De verkorte SmPC en referenties vindt u elders in deze uitgave.

◼ ‘UITSPRAAK VERBETERT DE ZORG NIET’

‘Toen de uitspraak van het Centraal Tuchtcollege kwam, merkte ik hoeveel last er van me afviel. Dezelfde avond belde Guus Jaspar mij. Ik vertelde hem hoe enorm opgelucht ik was, maar tegelijk ook teleurgesteld: het CTG heeft niet duidelijk gemaakt waaróm het de berisping ongedaan maakte. In de uitspraak zit geen enkele bespiegeling over de plek van ketensamenwerking in het tuchtrecht. Hierdoor blijft onduidelijk hoe het CTG hierover oordeelt en wat van iedere partij binnen de keten verwacht mag worden in een crisissituatie, die juist tot een goede en nauwe samenwerking dwingt om de best mogelijke en noodzakelijke zorg aan de patiënt te kunnen leveren.

Deze summiere uitspraak heeft niet echt bijgedragen aan verbetering van de kwaliteit van zorg. Tegelijk was de procedure wel heel belastend. Het valt niet mee als je tijdens een zitting zoveel modder over je krijgt uitgestort en verwijten krijgt die kant noch wal raken. Tijdens de zitting bij het CTG zette de familie mij neer als een lompe, onbeholpen figuur en ook mijn assistente zou zich aan de telefoon lomp hebben gedragen. Ik vroeg mijn juriste tijdens die stroom verwijten: “Wat moet ik doen?” “Rustig blijven”, zei ze. En dat heb ik gedaan: niet gereageerd. De familie heeft het tuchtrecht gebruikt om haar boosheid te uiten. Daar doe je weinig aan. Het is jammer dat het college in de uitspraak geen normering heeft gegeven die de beroepsgroep houvast geeft in dit soort situaties. Dán doe je iets aan de kwaliteit van zorg.’

◼ BIZARRE HERHALING

‘In het najaar van 2021 ben ik, zoals gepland, met pensioen gegaan. Eén maand voor ik met pensioen ging, had ik een patiënt die vanwege relatief lichte psychische problematiek in behandeling was bij een ggz-instelling die geen mogelijkheid voor crisisinterventie had – een andere praktijk overigens dan die van de tuchtzaak. Door veranderde omstandigheden ging het plotseling heel slecht met deze patiënt en schatte ik hem in als suïcidaal. Toen ik de crisisdienst belde voor crisisbeoordeling, maakten ze eerst een afspraak hiervoor, maar met een volgend telefoontje wilden ze die afspraak afzeggen. Het argument was precies hetzelfde: de patiënt moest zich maar wenden tot de ggz-instelling waar hij al in behandeling was. De crisisdienst kon daardoor geen declaratietraject beginnen, werd me verteld. Toen ben ik zó enorm witheet geworden. Ik had maar één gedachte: dit gaat mij niet nog eens overkomen, ik accepteer geen nee. Ik was furieus en zei: “Over een maand ben ik met pensioen. Als jullie deze patiënt niet zien, ga ik de eerste jaren van mijn pensioen eraan besteden om jullie allemaal, één voor één, voor het tuchtcollege te dagen.” Toen hebben ze de patiënt de volgende dag gezien. Mijn inschatting van suïcidaliteit bleek te kloppen. Achteraf bekeken bizar dat een vergelijkbare situatie nog eens voorkwam. In de twaalf jaar dat ik bij mijn laatste praktijk heb gewerkt, heb ik twee keer de crisisdienst gebeld. Dat waren dus deze beide keren.

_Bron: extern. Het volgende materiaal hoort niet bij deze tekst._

-- ==== Sys2Proof/Config.lean ====
section
/-!
DEFINITION. What the part fixes once: its limits, its time unit and its live parameters.
-/

namespace Sys2Proof

/-- The size of the word address space (3.1). -/
def Config.addressSpace : Nat := 16777216

/-- The number of words in the control area (1.2). -/
def Config.controlWords : Nat := 512

/-- One microsecond of the clock. The clock counts quarters of a microsecond, since strip samples are
31.25 us apart (R87). -/
def Config.us : Nat := 4

/-- One millisecond of the clock. -/
def Config.ms : Nat := 4000

/-- The level code OFF (3.2). -/
def Config.off : Code := 0x8000#16

/-- The top of travel (3.2). -/
def Config.travelTop : Nat := 4095

/-- The greatest magnitude of a drive (3.2). -/
def Config.driveMax : Int := 1023

/-- The most unissued POSITION entries (R11). -/
def Config.positionLimit : Nat := 32

/-- The most unissued FETCH entries (R11). -/
def Config.fetchLimit : Nat := 32

/-- The most unissued EVENT entries (R11). -/
def Config.eventLimit : Nat := 12

/-- The most requests in the conversion queue, the one being converted included (R49). -/
def Config.conversionLimit : Nat := 16

/-- The guard count at which the injection head is granted (R18). -/
def Config.guardLimit : Nat := 4

/-- The meter floor in fine units (10.1). -/
def Config.floorFine : Int := -30720

/-- The meter floor in coarse units (10.1). -/
def Config.floorCoarse : Int := -1920

/-- The full-scale meter magnitude (3.2). -/
def Config.fullScale : Nat := 8388608

/-- The 28 live parameters, in the order of Table 11.2 (R189). -/
inductive Param where
  | kp | kv | vmax | vret | accel | deadband | settleCount | settleTimeout | trackTolerance
  | pressDebounce | releaseDebounce | readbackPeriod | readbackDeadband | openProtect | idleOff
  | railWake | bStart | wStart | tSame | tAny | healthThreshold | calDrive | calTimeout | calStill
  | minSpan | bailout | framePeriod | staleLimit
deriving DecidableEq, Repr

/-- A parameter's default and the two ends of its range (Table 11.2). -/
structure ParamSpec where
  default : Nat
  low : Nat
  high : Nat
deriving DecidableEq, Repr

/-- Table 11.2. -/
def Param.spec : Param → ParamSpec
  | .kp => ⟨96, 0, 1023⟩
  | .kv => ⟨512, 0, 1023⟩
  | .vmax => ⟨40, 1, 255⟩
  | .vret => ⟨24, 1, 255⟩
  | .accel => ⟨4, 1, 63⟩
  | .deadband => ⟨3, 0, 31⟩
  | .settleCount => ⟨8, 1, 64⟩
  | .settleTimeout => ⟨250, 10, 2000⟩
  | .trackTolerance => ⟨200, 16, 2047⟩
  | .pressDebounce => ⟨4, 1, 63⟩
  | .releaseDebounce => ⟨24, 1, 255⟩
  | .readbackPeriod => ⟨4, 1, 32⟩
  | .readbackDeadband => ⟨2, 0, 31⟩
  | .openProtect => ⟨1, 0, 1⟩
  | .idleOff => ⟨2000, 0, 65535⟩
  | .railWake => ⟨5, 1, 255⟩
  | .bStart => ⟨6, 1, 32⟩
  | .wStart => ⟨8, 1, 255⟩
  | .tSame => ⟨500, 0, 10000⟩
  | .tAny => ⟨100, 0, 10000⟩
  | .healthThreshold => ⟨4, 0, 255⟩
  | .calDrive => ⟨300, 64, 1023⟩
  | .calTimeout => ⟨800, 100, 5000⟩
  | .calStill => ⟨20, 4, 255⟩
  | .minSpan => ⟨3200, 256, 4095⟩
  | .bailout => ⟨3, 1, 15⟩
  | .framePeriod => ⟨10, 5, 40⟩
  | .staleLimit => ⟨30, 1, 255⟩

/-- The parameters in offset order (Table 11.2). -/
def Param.all : List Param :=
  [.kp, .kv, .vmax, .vret, .accel, .deadband, .settleCount, .settleTimeout, .trackTolerance,
   .pressDebounce, .releaseDebounce, .readbackPeriod, .readbackDeadband, .openProtect, .idleOff,
   .railWake, .bStart, .wStart, .tSame, .tAny, .healthThreshold, .calDrive, .calTimeout, .calStill,
   .minSpan, .bailout, .framePeriod, .staleLimit]

/-- A parameter's place in Table 11.2; its control-area offset is 0x010 plus this (R189). -/
def Param.index : Param → Fin 28
  | .kp => 0 | .kv => 1 | .vmax => 2 | .vret => 3 | .accel => 4 | .deadband => 5
  | .settleCount => 6 | .settleTimeout => 7 | .trackTolerance => 8 | .pressDebounce => 9
  | .releaseDebounce => 10 | .readbackPeriod => 11 | .readbackDeadband => 12 | .openProtect => 13
  | .idleOff => 14 | .railWake => 15 | .bStart => 16 | .wStart => 17 | .tSame => 18 | .tAny => 19
  | .healthThreshold => 20 | .calDrive => 21 | .calTimeout => 22 | .calStill => 23 | .minSpan => 24
  | .bailout => 25 | .framePeriod => 26 | .staleLimit => 27

/-- The parameter at a place in Table 11.2. -/
def Param.ofIndex (k : Fin 28) : Param := Param.all[k.val]'k.isLt

end Sys2Proof
end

Nu de tuchtzaak is afgesloten, overheerst enorme opluchting. Het is nu duidelijk dat ik me heb ingespannen zoals dat van een huisarts mag worden verwacht. Het lukt me inmiddels weer om met een goed gevoel terug te kijken op een loopbaan van ruim 35 jaar als huisarts. Als ik die loopbaan met een berisping had afgesloten, was dat heel onplezierig geweest. Nu ook de coronapandemie grotendeels voorbij is, kan ik gaan doen wat ik met mijn pensioen van plan was, zoals reizen maken.’ ¶

*De huisarts heet in werkelijkheid anders.